◆ **PROBLEM DESCRIPTION**:
From the first line of the records down to the one that holds "entry covers. -/", transcribe each line exactly and add nothing.

◆ **DATA RECORDS**:
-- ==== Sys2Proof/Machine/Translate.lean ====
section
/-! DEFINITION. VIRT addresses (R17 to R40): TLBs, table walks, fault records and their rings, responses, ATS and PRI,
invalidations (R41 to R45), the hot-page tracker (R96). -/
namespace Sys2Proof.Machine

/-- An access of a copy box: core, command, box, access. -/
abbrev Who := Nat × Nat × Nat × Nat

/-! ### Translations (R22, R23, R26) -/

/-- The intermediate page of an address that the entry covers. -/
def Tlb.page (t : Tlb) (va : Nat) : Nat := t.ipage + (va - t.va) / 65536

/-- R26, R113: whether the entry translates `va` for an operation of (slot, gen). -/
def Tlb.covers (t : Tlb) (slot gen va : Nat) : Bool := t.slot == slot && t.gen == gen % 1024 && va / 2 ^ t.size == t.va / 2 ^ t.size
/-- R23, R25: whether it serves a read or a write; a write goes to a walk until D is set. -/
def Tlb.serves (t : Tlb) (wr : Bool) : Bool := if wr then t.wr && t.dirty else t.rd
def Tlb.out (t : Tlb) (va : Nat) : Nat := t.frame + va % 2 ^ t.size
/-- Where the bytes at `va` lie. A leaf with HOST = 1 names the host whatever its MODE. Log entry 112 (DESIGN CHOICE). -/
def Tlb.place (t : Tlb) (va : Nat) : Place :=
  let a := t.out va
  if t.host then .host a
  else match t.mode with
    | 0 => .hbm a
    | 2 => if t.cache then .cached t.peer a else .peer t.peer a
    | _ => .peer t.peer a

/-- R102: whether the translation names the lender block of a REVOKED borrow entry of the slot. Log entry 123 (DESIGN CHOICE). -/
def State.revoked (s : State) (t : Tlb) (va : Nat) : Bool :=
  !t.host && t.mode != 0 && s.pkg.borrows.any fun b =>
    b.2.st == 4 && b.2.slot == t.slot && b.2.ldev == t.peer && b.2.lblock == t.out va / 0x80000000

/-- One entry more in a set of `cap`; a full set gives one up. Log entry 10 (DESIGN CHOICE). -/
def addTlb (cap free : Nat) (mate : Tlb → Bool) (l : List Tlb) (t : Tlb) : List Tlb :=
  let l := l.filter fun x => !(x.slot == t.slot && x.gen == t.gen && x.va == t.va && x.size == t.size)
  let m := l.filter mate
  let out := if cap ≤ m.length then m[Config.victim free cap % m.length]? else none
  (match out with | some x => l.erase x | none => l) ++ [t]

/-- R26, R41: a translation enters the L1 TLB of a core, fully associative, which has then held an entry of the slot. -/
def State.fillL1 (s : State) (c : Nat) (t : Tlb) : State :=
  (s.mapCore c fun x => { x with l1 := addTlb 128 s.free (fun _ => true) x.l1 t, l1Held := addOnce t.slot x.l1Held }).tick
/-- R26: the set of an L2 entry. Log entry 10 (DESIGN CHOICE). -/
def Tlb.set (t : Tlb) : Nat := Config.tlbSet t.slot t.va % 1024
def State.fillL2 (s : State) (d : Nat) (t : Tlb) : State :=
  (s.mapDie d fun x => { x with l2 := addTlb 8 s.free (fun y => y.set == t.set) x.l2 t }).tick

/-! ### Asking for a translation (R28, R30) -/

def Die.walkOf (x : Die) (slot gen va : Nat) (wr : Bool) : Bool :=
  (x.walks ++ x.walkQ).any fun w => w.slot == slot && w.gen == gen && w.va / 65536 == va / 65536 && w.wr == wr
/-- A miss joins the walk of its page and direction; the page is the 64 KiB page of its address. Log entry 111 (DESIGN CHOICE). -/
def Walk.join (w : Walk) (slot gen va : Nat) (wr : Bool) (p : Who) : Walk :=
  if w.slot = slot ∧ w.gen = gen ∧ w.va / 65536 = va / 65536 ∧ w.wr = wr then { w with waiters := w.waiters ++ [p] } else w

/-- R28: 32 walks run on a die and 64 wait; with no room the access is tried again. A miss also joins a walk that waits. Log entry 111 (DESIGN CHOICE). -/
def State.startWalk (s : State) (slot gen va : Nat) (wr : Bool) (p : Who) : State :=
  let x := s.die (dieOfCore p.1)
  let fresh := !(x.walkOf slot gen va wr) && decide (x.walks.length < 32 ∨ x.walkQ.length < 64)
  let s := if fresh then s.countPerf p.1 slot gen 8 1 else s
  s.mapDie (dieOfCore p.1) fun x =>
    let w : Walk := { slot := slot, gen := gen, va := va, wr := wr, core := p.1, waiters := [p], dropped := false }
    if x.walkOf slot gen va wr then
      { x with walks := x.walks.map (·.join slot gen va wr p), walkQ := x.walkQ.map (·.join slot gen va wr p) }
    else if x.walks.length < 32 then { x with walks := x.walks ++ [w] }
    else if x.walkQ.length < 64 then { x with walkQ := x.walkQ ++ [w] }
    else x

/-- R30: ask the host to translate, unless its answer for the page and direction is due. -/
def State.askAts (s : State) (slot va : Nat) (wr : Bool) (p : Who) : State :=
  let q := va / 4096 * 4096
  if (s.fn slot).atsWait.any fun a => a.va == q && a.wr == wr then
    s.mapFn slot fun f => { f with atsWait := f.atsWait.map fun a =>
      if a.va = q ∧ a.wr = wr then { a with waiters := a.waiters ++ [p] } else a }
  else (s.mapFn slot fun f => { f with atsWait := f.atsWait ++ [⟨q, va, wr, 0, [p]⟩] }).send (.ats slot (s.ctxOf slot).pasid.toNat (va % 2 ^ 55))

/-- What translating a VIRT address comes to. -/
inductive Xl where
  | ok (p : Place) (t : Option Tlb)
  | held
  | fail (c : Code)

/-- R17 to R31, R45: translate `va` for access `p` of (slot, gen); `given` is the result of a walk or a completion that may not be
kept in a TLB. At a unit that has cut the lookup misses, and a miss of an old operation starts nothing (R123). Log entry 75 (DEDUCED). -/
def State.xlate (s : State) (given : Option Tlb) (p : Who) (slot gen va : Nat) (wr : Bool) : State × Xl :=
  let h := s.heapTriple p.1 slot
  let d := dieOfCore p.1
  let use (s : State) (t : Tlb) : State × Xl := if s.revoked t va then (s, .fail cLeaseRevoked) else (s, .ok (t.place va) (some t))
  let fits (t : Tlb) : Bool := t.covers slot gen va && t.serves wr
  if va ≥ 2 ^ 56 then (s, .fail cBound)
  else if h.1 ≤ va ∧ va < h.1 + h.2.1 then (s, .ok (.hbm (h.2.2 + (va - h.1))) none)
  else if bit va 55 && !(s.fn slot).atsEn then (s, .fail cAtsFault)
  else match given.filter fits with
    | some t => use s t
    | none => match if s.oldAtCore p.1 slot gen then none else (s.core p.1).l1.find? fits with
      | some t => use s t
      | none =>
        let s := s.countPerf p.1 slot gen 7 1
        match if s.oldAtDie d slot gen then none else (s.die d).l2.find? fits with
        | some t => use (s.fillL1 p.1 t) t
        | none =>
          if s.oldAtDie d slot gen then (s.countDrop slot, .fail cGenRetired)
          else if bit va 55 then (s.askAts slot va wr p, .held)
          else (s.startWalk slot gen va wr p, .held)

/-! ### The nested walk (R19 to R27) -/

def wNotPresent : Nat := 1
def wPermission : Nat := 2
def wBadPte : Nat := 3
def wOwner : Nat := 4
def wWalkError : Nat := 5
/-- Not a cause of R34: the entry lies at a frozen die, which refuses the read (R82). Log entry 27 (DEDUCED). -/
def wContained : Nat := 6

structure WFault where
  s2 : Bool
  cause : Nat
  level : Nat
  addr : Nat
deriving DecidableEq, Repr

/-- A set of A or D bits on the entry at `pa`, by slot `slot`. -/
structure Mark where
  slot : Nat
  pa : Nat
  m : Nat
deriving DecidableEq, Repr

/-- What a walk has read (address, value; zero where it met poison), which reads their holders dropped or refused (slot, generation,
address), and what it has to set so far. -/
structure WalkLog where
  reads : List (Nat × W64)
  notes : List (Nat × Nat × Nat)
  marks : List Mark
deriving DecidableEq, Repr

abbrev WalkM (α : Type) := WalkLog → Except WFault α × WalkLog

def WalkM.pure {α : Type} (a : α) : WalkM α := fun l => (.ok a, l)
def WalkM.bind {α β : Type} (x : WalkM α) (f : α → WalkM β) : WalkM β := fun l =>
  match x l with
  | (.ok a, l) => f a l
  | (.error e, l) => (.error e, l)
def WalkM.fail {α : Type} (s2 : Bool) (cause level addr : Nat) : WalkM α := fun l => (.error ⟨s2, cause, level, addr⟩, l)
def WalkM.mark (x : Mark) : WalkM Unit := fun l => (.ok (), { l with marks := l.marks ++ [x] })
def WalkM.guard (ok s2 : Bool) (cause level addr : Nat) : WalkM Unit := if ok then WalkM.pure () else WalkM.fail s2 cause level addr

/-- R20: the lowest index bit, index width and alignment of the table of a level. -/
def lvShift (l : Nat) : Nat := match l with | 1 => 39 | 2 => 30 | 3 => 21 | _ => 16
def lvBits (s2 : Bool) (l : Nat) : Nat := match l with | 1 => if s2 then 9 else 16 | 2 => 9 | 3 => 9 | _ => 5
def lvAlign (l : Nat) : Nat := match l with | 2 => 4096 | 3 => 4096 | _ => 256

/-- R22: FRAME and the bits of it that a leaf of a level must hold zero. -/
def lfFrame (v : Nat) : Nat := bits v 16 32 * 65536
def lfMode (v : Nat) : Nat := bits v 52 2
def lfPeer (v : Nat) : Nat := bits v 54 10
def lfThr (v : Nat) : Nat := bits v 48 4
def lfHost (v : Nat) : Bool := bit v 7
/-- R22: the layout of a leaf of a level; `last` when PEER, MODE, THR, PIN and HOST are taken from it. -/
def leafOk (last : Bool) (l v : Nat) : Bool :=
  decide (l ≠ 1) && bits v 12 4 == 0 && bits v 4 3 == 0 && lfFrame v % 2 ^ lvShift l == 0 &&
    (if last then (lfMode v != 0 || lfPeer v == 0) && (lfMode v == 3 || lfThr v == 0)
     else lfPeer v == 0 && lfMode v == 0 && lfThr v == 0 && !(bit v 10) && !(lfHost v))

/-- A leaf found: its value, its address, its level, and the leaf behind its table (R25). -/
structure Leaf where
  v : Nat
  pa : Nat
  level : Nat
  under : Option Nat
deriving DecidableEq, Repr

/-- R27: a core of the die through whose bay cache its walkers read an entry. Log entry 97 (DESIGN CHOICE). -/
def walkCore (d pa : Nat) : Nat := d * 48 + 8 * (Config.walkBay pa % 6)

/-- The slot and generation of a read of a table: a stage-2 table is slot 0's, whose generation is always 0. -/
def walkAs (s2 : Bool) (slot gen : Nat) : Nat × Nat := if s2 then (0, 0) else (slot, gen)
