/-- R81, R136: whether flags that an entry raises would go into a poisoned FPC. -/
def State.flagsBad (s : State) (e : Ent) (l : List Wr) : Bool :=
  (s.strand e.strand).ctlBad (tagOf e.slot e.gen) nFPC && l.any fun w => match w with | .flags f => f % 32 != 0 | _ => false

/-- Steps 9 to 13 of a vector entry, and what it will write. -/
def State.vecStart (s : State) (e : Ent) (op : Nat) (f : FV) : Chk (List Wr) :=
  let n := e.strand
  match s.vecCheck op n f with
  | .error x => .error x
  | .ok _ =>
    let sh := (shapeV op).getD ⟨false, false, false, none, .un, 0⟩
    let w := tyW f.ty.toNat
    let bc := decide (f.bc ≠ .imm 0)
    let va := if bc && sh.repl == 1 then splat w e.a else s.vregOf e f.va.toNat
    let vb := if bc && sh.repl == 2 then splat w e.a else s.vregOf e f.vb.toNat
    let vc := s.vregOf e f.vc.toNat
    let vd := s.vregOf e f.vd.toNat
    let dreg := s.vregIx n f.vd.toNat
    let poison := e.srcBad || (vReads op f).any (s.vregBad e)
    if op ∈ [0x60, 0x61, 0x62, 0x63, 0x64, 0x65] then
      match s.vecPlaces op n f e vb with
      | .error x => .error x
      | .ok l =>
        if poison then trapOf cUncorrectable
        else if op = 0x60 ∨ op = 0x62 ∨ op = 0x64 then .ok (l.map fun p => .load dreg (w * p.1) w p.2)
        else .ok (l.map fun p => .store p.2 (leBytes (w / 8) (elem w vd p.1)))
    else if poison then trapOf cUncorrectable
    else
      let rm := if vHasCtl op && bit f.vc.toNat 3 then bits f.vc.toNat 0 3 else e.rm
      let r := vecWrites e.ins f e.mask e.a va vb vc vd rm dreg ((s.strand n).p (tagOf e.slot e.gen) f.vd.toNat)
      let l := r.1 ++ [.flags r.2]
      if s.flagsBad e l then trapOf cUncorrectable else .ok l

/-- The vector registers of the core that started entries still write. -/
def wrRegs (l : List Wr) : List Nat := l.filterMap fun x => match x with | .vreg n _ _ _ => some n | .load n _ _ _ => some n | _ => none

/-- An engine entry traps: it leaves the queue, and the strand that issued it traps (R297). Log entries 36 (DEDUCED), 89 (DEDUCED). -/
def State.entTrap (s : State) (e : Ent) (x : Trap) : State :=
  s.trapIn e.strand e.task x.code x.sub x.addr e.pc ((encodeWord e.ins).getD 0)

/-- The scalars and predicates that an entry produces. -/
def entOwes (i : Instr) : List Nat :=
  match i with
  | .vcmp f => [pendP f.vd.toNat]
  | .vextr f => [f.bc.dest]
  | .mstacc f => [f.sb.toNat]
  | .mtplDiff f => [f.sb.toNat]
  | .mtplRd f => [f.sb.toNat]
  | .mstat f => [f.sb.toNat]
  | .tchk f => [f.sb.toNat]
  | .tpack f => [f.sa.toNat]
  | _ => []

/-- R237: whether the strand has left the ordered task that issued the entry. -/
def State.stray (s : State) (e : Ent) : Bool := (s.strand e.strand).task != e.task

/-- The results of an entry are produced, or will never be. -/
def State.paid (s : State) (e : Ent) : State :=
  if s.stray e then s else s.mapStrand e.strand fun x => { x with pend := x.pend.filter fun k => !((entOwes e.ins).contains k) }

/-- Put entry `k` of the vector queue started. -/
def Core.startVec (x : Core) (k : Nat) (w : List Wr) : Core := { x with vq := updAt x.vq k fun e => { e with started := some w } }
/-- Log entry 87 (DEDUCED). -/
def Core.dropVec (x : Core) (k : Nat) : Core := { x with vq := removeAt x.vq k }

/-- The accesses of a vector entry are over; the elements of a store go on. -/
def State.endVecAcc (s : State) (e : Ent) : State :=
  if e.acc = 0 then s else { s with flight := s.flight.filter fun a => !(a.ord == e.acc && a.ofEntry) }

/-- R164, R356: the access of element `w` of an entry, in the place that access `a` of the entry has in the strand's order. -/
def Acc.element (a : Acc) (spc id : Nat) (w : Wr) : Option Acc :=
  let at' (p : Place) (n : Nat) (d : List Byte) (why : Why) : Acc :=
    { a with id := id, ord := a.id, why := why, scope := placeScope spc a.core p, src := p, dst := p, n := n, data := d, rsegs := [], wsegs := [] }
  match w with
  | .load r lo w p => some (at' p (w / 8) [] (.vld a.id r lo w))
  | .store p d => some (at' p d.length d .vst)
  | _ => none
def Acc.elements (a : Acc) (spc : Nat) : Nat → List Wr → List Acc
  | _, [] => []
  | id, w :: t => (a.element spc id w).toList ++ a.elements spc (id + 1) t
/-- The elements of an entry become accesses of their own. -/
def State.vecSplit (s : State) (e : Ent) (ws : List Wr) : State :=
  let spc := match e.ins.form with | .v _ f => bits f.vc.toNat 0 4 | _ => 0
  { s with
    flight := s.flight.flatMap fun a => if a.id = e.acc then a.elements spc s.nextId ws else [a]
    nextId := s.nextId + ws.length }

◆ **RESPONSE TO THE EXERCISE**:
-- ==== Sys2Proof/Machine/Translate.lean ====
section
/-! DEFINITION. VIRT addresses (R17 to R40): TLBs, table walks, fault records and their rings, responses, ATS and PRI,
invalidations (R41 to R45), the hot-page tracker (R96). -/
namespace Sys2Proof.Machine

/-- An access of a copy box: core, command, box, access. -/
abbrev Who := Nat × Nat × Nat × Nat

/-! ### Translations (R22, R23, R26) -/

/-- The intermediate page of an address that the entry covers. -/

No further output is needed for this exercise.